NICK GRAHAM/STAFF
Photo: Nick Graham
Photo: Nick Graham

Ohio bill proposes ‘surprise billing’ solution

A new bill sponsored by a local state senator proposes a number of changes supporters say are aimed at protecting patients from surprise bills.

Surprise bills happen when patients are unknowingly seen by an out-of-network provider and then have to pay the difference between what they are charged and what the insurer is willing to pay, which in some cases can be thousands of dollars.

MORE: Some local hospitals charge triple what Medicare pays

A common example of this is when patients go to an in-network hospital but are treated by a provider who is a contractor, not a hospital employee, and not part of the same insurance networks as the hospital.

About 18 percent of 2017 emergency visits result in at least one out-of-network charge for Ohioans with large employer insurance, according to the Kaiser Family Foundation.

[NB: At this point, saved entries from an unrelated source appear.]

-- ==== Sys2Proof/Machine/Ops.lean ====
section
/-! DEFINITION. The shared operations of a warp: counters and slots (R25, R26, R226), pending writes (R27, R64),
faults (R21, R132), issue of an instruction (R60 to R62), the clause boundary (R83), trap entry and return (R311, R313),
and when an access is performed at a scope (R216). -/

namespace Sys2Proof.Machine

/-- The outcome type of exec. -/
abbrev Result := Host.Outcome State Fault Refusal

/-! ### Counters and slots -/

/-- The outstanding counter of a class (R25). -/
def Warp.counter (W : Warp) (c : Nat) : Nat := (W.ops.filter fun o => o.cls = some c).length

/-- An operation is complete for its counter: it is done, or it is an atomic whose old values are in the pending writes
(R25, R226; log entry 50). -/
def Op.counts (o : Op) : Bool := o.done || o.landed

/-- Counts complete operations, oldest of each class first (R25, R226). `blocked` holds classes with an older operation
that is not complete. An atomic that is counted stays until its slot frees (R26). -/
def countDown (blocked : List Nat) : List Op → List Op
  | [] => []
  | o :: t =>
    match o.cls with
    | none => if o.done then countDown blocked t else o :: countDown blocked t
    | some c =>
      if o.counts && !blocked.contains c then
        if o.done then countDown blocked t else { o with cls := none } :: countDown blocked t
      else o :: countDown (if o.counts then blocked else c :: blocked) t

/-- A scoreboard slot is busy (R26). -/
def Warp.busy (W : Warp) (n : Nat) : Bool := W.ops.any fun o => o.slot = some n && !o.done

/-- The slot that an atomic takes: the one it names, or the lowest free one (R26). -/
def Warp.takeSlot (W : Warp) (named : Option (Fin 8)) : Option Nat :=
  match named with
  | some n => if W.busy n.val then none else some n.val
  | none => (List.range 8).find? fun n => !W.busy n

/-- An outstanding operation by its place in warp order. -/
def Warp.op? (W : Warp) (seq : Nat) : Option Op := W.ops.find? fun o => o.seq = seq

/-- Changes an outstanding operation. -/
def Warp.onOp (W : Warp) (seq : Nat) (f : Op → Op) : Warp :=
  { W with ops := W.ops.map fun o => if o.seq = seq then f o else o }

/-! ### Roles, descriptor, header -/

/-- The role of a warp of a group: 0 unrestricted, 1 copy, 2 matrix, 3 vector (R201). -/
def Group.role (g : Group) (i : Nat) : Nat :=
  let c := bits g.roles.toNat 7 0
  let m := bits g.roles.toNat 15 8
  let v := bits g.roles.toNat 23 16
  if i < c then 1 else if i < c + m then 2 else if i < c + m + v then 3 else 0

/-- WDESC of a warp (R24). -/
def Group.descriptor (g : Group) (place i : Nat) : Double :=
  BitVec.ofNat 64 (i % 64 * 2 ^ 52 + g.nreg * 2 ^ 44 + (g.base + i * g.nreg * 128) / 1024 * 2 ^ 30 +
    (g.base + g.blocks + 256 * i) / 256 * 2 ^ 18 + g.prio % 4 * 2 ^ 16 + g.role i * 2 ^ 14 + place % 64 * 2 ^ 8)

/-- Ports that a role admits (R59), as a mask of the PORTS field. -/
def rolePorts : Nat → Nat
  | 1 => 0b1011
  | 2 => 0b0111
  | 3 => 0b0111
  | _ => 0b1111

/-- A header fault: cause, sub-cause and address (R61, R307, R312). -/
structure HeaderFault where
  cause : Nat
  sub   : Nat
  addr  : Nat
  eaten : Bool
deriving DecidableEq, Repr

/-- Fetches one word of a clause through the core's TLB (R305, R325). -/
def State.fetchWord (s : State) (core slot va : Nat) : State × Except HeaderFault Nat :=
  match s.coreTranslate core slot va .fetch with
  | (s, .error c) => (s, .error { cause := 0x15, sub := c, addr := va, eaten := false })
  | (s, .ok p) =>
    let s := s.checkMac (s.slot slot).world p.pa 8
    let (b, bad) := s.hbmRead (s.slot slot).world p.pa 8
    if bad then (s, .error { cause := 0x15, sub := 7, addr := va, eaten := true }) else (s, .ok (ofBytes b))

/-- Fetches n words of a clause from an address on, in order. -/
def State.fetchWords (s : State) (core slot : Nat) : Nat → Nat → State × Except HeaderFault (List Nat)
  | _, 0 => (s, .ok [])
  | va, n + 1 =>
    match s.fetchWord core slot va with
    | (s, .error e) => (s, .error e)
    | (s, .ok w) =>
      match s.fetchWords core slot (va + 8) n with
      | (s, .error e) => (s, .error e)
      | (s, .ok ws) => (s, .ok (w :: ws))

/-- The clause at an address, fetched whole and its header checked in the order of R61: header word, TAG (R55), the
other words, reserved bits, PRIV (R57), PORTS against the role (R59). No header lies at an address that is not a multiple
of 8 (R22, R53), so the check of TAG fails there. -/
def State.fetchClause (s : State) (w h : Nat) : State × Except HeaderFault (Header × List Nat) :=
  let core := coreOf w
  let slot := s.ctxOfWarp w
  match s.fetchWord core slot h with
  | (s, .error e) => (s, .error e)
  | (s, .ok x) =>
    if h % 8 ≠ 0 ∨ headerTag x ≠ 0xCA then (s, .error { cause := 4, sub := 0, addr := h, eaten := false })
    else
      match s.fetchWords core slot (h + 8) (x % 16 + 1) with
      | (s, .error e) => (s, .error e)
      | (s, .ok ws) =>
        match decodeHeader x with
        | none => (s, .error { cause := 1, sub := 0, addr := 0, eaten := false })
        | some hd =>
          let role := match s.group? (groupOf w) with
            | some g => g.role (w % 64)
            | none => 0
          if hd.priv && !(s.warp w).handler then (s, .error { cause := 5, sub := 0, addr := 0, eaten := false })
          else if hd.ports.toNat &&& (15 - rolePorts role) ≠ 0 then
            (s, .error { cause := 6, sub := 0, addr := 0, eaten := false })
          else (s, .ok (hd, ws))

/-- The waits and scoreboard mask of a header are met (R54). -/
def Warp.eligible (W : Warp) (h : Header) : Bool :=
  W.counter h.w0cls.val ≤ h.w0thr && W.counter h.w1cls.val ≤ h.w1thr &&
    (List.range 8).all fun n => !(h.sbmask.toNat.testBit n) || !W.busy n

/-- A pre-emption request is pending for a context slot (R314). -/
def Slot.preq (x : Slot) : Bool := bitOf x.ctxctl.toNat 0

/-- The warp's dispatch is being killed or has been (R299). -/
def State.dying (s : State) (w : Nat) : Bool :=
  match s.dispatch? (s.dispatchOfWarp w) with
  | some d =>
    match d.phase with
    | .killing .. | .stopped .. | .aborting .. => true
    | _ => false
  | none => false

/-- A warp stands on a core: its group is not saved (R315; log entry 33). -/
def resident (w : Nat) : Bool := coreOf w < 2 ^ 18

/-- The routes to the home of a word of a clause hold its fetch (R331, R332). -/
def State.fetchWaits (s : State) (w va : Nat) : Bool :=
  let core := coreOf w
  match (s.coreTranslate core (s.ctxOfWarp w) va .fetch).2 with
  | .error _ => false
  | .ok p => s.tripWaits (siteOf core % 32) (dieOfCore core) (homeDie p.pa)

/-- A warp's next clause is eligible (R54). A clause whose header would fault counts as eligible: the fault is raised when it
is picked (R61). Until the routes to its words let the fetch through, nothing of it is known (R331, R332). -/
def State.nextEligible (s : State) (w : Nat) : Bool :=
  let W := s.warp w
  if s.fetchWaits w W.issuePc then false
  else
    match (s.fetchClause w W.issuePc).2 with
    | .error _ => true
    | .ok (h, _) =>
      W.eligible h && (List.range (h.count.val + 1)).all fun i => !s.fetchWaits w (W.issuePc + 8 + 8 * i)

/-- A warp is ready at its quarter (R205): between clauses, with a running thread, nothing to be done before its next
clause (no ldw to be issued again, R140), and its next clause eligible. -/
def State.ready (s : State) (w : Nat) : Bool :=
  let W := s.warp w
  decide (W.phase = .between) && resident w && W.running ≠ 0 &&
    W.withdrawn.isEmpty && !(s.slot (s.ctxOfWarp w)).preq && !s.dying w && s.nextEligible w

/-- Marks the time from which a warp that is not yet ready can be ready (R205). -/
def State.touch (s : State) (w : Nat) : State :=
  if s.ready w then s
  else
    let t := s.time.now
    s.onWarp w fun W => { W with readyAt := t }

/-- Changes a warp's operations and counts those that are complete. -/
def State.finish (s : State) (w : Nat) (f : Warp → Warp) : State :=
  let s := s.touch w
  let s := s.onWarp w fun W =>
    let W := f W
    { W with ops := countDown [] W.ops }
  s.progress (coreOf w) (s.ctxOfWarp w)

/-- Completes an operation (R25). -/
def State.finishOp (s : State) (w seq : Nat) : State := s.finish w fun W => W.onOp seq fun o => { o with done := true }

/-! ### Faults -/

/-- A fault as an instruction meets it: cause, sub-cause, address, lanes, code (R312). -/
structure Trouble where
  cause : Nat
  sub   : Nat := 0
  addr  : Nat := 0
  lanes : LaneSet := 0
  code  : Nat := 0
deriving DecidableEq, Repr

/-- Adds a fault to those known for a warp. -/
def Warp.addFault (W : Warp) (order clause index : Nat) (deferred : Bool) (t : Trouble) : Warp :=
  { W with
    faults := W.faults ++ [{ order := order, clause := clause, index := index, cause := t.cause, sub := t.sub,
                             addr := t.addr, lanes := t.lanes, code := t.code, deferred := deferred }] }

/-- Adds a deferred fault; lanes of one instruction that meet the same fault are one fault, whose address is that of the
lowest lane (R311, R312). -/
def Warp.addDeferred (W : Warp) (order clause index : Nat) (t : Trouble) : Warp :=
  let same (f : FaultRec) : Bool := f.deferred && f.order = order && f.cause = t.cause && f.sub = t.sub && f.code = t.code
  if W.faults.any same then
    { W with
      faults := W.faults.map fun f =>
        if same f then
          { f with lanes := f.lanes ||| t.lanes,
                   addr := if (lowest t.lanes).getD 32 < (lowest f.lanes).getD 32 then t.addr else f.addr }
        else f }
  else W.addFault order clause index true t

/-- Operation numbers that one warp may use: a warp started later in the same slot uses others. -/
def runSpan : Nat := 2 ^ 64

/-- Two operation numbers of a warp slot belong to the same warp. -/
def sameRun (m n : Nat) : Bool := m / runSpan = n / runSpan

/-- Reports a deferred fault to a warp (R132): at its next boundary it enters its handler, and at once when it stands at
one. A warp that has ended takes none, whether or not another has its slot now. -/
def State.deferFault (s : State) (w order clause index : Nat) (t : Trouble) : State :=
  s.onWarp w fun W =>
    if !sameRun order W.seq then W else
    match W.phase with
    | .ended | .gone => W
    | .between | .parked => { W.addDeferred order clause index t with phase := .entering }
    | _ => W.addDeferred order clause index t

/-- Reports a deferred fault of an operation to its warp. -/
def State.deferOp (s : State) (w : Nat) (o : Op) (t : Trouble) : State := s.deferFault w o.seq o.clause o.index t

/-- A unit consumes an uncorrectable error: the dispatch that owns it is killed, and replayed when R301 allows
(R325). A read by a dispatch that is killed already consumes nothing. -/
def State.consume (s : State) (dispatch die unit addr : Nat) : State :=
  match s.dispatch? dispatch with
  | none => s
  | some d =>
    match d.phase with
    | .accepted =>
      let s := s.ring die 0x03 (s.ident d.slot) [unit, addr, d.mailbox, d.record.toNat]
      let again := bitOf d.record.toNat 18 && decide (d.attempts < 3)
      let code := if bitOf d.record.toNat 18 then 6 else 7
      s.onDispatch dispatch fun d => { d with phase := .killing code again }
    | _ => s

/-! ### Writes on their way to their homes (R215, R216) -/

/-- Performs an atomic in the sync engine beside the home of a physical address (R145, R214). -/
def State.atomicHome (s : State) (dispatch world pa : Nat) (i : Instr) (ty : Ty) (n x b : Nat) :
    State × List Byte × Bool :=
  let s := s.checkMac world pa n
  let (old, bad) := s.hbmRead world pa n
  if bad then (s, old, bad)
  else (s.applyWrite dispatch world ((atomicBytes i ty old x b).zipIdx.map fun (v, j) => (pa + j, v)), old, bad)

/-- The die of the site of a path. -/
def pathSource (key : Nat) : Nat := dieOfSite (key / 32768)

/-- The home die of a path. -/
def pathHome (key : Nat) : Nat := key / 32 % 1024

/-- A write that has come to its home is applied there (R216); a reduction is performed there (R145), and at a poisoned location it is
not performed (R325). -/
def State.applyPathWrite (s : State) (die : Nat) (p : PathWrite) : State :=
  match p.combine with
  | none => s.applyWrite p.dispatch p.world p.bytes
  | some c =>
    let (s, _, bad) := s.atomicHome p.dispatch p.world c.pa c.instr c.ty c.size c.operand c.cmp
    if bad then s.consume p.dispatch die 2 c.pa else s

/-- Applies the oldest write of a path at its home (R215). A home that no route reaches any more applies nothing, and the warp takes a
deferred memory fault (R332). -/
def State.applyPath (s : State) (key : Nat) : State :=
  match tget [] s.mem.paths key with
  | [] => s
  | p :: t =>
    let s := { s with mem := { s.mem with paths := tset [] s.mem.paths key t } }
    if s.reachable (pathSource key) (pathHome key) then s.applyPathWrite (pathSource key) p
    else s.deferFault p.warp p.seq p.clause p.index { cause := 0x20, sub := 10, addr := p.va, lanes := p.lanes }

/-- Applies every write of a path: what a later request on the path finds done (R215). -/
def State.flushPath (s : State) (key : Nat) : State :=
  (List.range (tget [] s.mem.paths key).length).foldl (fun s _ => s.applyPath key) s

/-- Applies every path that holds a write of a kind, so that each such write goes behind the older ones of its path. -/
def State.flushWhere (s : State) (p : PathWrite → Bool) : State :=
  (tkeys s.mem.paths).foldl (fun s key => if (tget [] s.mem.paths key).any p then s.flushPath key else s) s

/-- Applies the writes of a dispatch that are still in paths. -/
def State.flushDispatch (s : State) (dispatch : Nat) : State := s.flushWhere fun p => p.dispatch = dispatch

/-- A write of a kind waits in a path whose route holds it (R331, R332). -/
def State.waitsWhere (s : State) (p : PathWrite → Bool) : Bool :=
  s.mem.paths.any fun (key, l) => l.any p && s.routeWaits (pathSource key) (pathHome key)

/-- A write of a dispatch waits in a path whose route holds it (R331, R332). -/
def State.pathsWait (s : State) (dispatch : Nat) : Bool := s.waitsWhere fun p => p.dispatch = dispatch

/-- A fresh read at a home by an agent of a cluster site: what the site's path holds for that home is applied first. -/
def State.homeRead (s : State) (site world pa n : Nat) : State × List Byte × Bool :=
  let s := (s.flushPath (pathKey site pa)).checkMac world pa n
  (s, s.hbmRead world pa n)

/-! ### Issue -/

/-- What the checks of R61 need to know of an instruction: its port (0 ALU, 1 memory, 2 matrix, 3 engine), whether it ends its clause
(R62), whether it is privileged (R57) or raises a privilege fault everywhere (R24), whether a matrix warp may issue it on the memory
port (R59), its guard and its operands. -/
structure Spec where
  port    : Nat := 0
  ends    : Bool := false
  priv    : Bool := false
  denied  : Bool := false
  arrival : Bool := false
  guard   : Guard
  uses    : List Use := []
deriving DecidableEq, Repr

/-- What an instruction's effect comes to: the state after it, a precise fault, or a stall at issue (R25, R26). -/
inductive Out
  | done (s : State)
  | fault (t : Trouble)
  | stall

/-- What an instruction sees when it issues: quarter, warp, its state, its group, its clause and its active lanes (R22). -/
structure Ctx where
  q   : Nat
  w   : Nat
  W   : Warp
  g   : Group
  c   : Clause
  act : LaneSet
deriving DecidableEq, Repr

Senate Bill 198, which had its first hearing Oct.9, proposes the state create an arbitration process that would take patients out of the middle, said Ohio Sen. Steve Huffman, R-Tipp City, who is sponsoring the bill along with Sen. Nickie Antonio, D-Lakewood.

Under the current rules, a patient might go for surgery, check ahead of time that the hospital and doctor are both in their insurance network but then two weeks later get a bill from an anesthesiologist that the patient didn’t know wasn’t a hospital employee.

“That’s very unfair to the patient thinking ‘I did my homework. I did what a good consumer is supposed should do to lower my price,” Huffman said.

MORE: Ohioans living less healthy, spend more on health care

Under the proposal, when a patient receives unanticipated out-of-network care, instead of billing patients for the amount insurance won’t cover, the provider would work directly with the insurer.

The insurer can either pay the amount, attempt to negotiate, or if the negotiations are unsuccessful, they can go to binding arbitration. For claims under $700, the insurer has to pay the lesser amount of either the provider’s charge or the 80th percentile of all provider charges in the same or similar specialty health care service in that geographic area.

Insurance companies, hospitals and doctors have called surprise billing a problem that needs solving, but have different ideas on how best to solve the problem.

Republicans and Democrats have both called for a policy solution and Congress is also considering a bill that would create an arbitration process to resolve surprise billing disputes. Doctor groups that contract with hospitals — and private equity groups that invest in some of these doctor groups — tend to favor creating arbitration processes as a policy solution to settle billing disputes.

Huffman said the arbitration process in his bill is designed to encourage both sides to propose a reasonable price, because the arbiter picks the proposal that seems most reasonable and doesn’t split the difference. So if a doctor proposed a $100 charge and a health plan only wanted to pay $50, the arbiter would have to pick one of the prices and couldn’t decide $75 was most fair.

In New York, which has an arbitration process, Huffman said sometimes the doctor wins and sometimes the insurance plan wins.

Loren Adler, associate director with the USC-Brookings Schaeffer Initiative for Health Policy, reviewed the bill and said its arbitration proposal would help some patients avoid surprise balance bills, but only by greatly inflating those costs and shifting them into everyone’s health insurance premiums because it ties payment to provider charges. Charges are the sticker price, which Adler said “tend to be extremely high and are largely untethered by market forces.”

MORE: 1 in 5 in-network claims denied for Ohioans with ACA plans

“If a bill like this passed into law in Ohio, you’d likely be looking at a few percentage point increase in commercial insurance premiums statewide,” Adler said.

Adler said the precise impact will depend on how arbiters in the state interpret what he called unclear guidance.

“But for bills under $700, the law seems clear that it would require insurers (and, in turn, consumers and employers through premiums) to pay out-of-network providers either their full billed charge (like a list price) or the 80th percentile of charges in the market,” Adler said. “For reference, the 80th percentile of charges in a market tends to be 3 or 4 times higher than average in-network payment rates.”

Adler said he thinks providers will either pull out-of-network to collect higher payments or insurers will start offering higher in-network payment rates since providers will have more leverage.

Miranda Motter, president and CEO of Ohio Association of Health Plans, which represents health insurers, said the group opposes the bill.

“SB 198 does not protect Ohioans from higher health care costs. Rather, the legislation will merely shift surprise medical bills to surprise premium bills,” Motter said.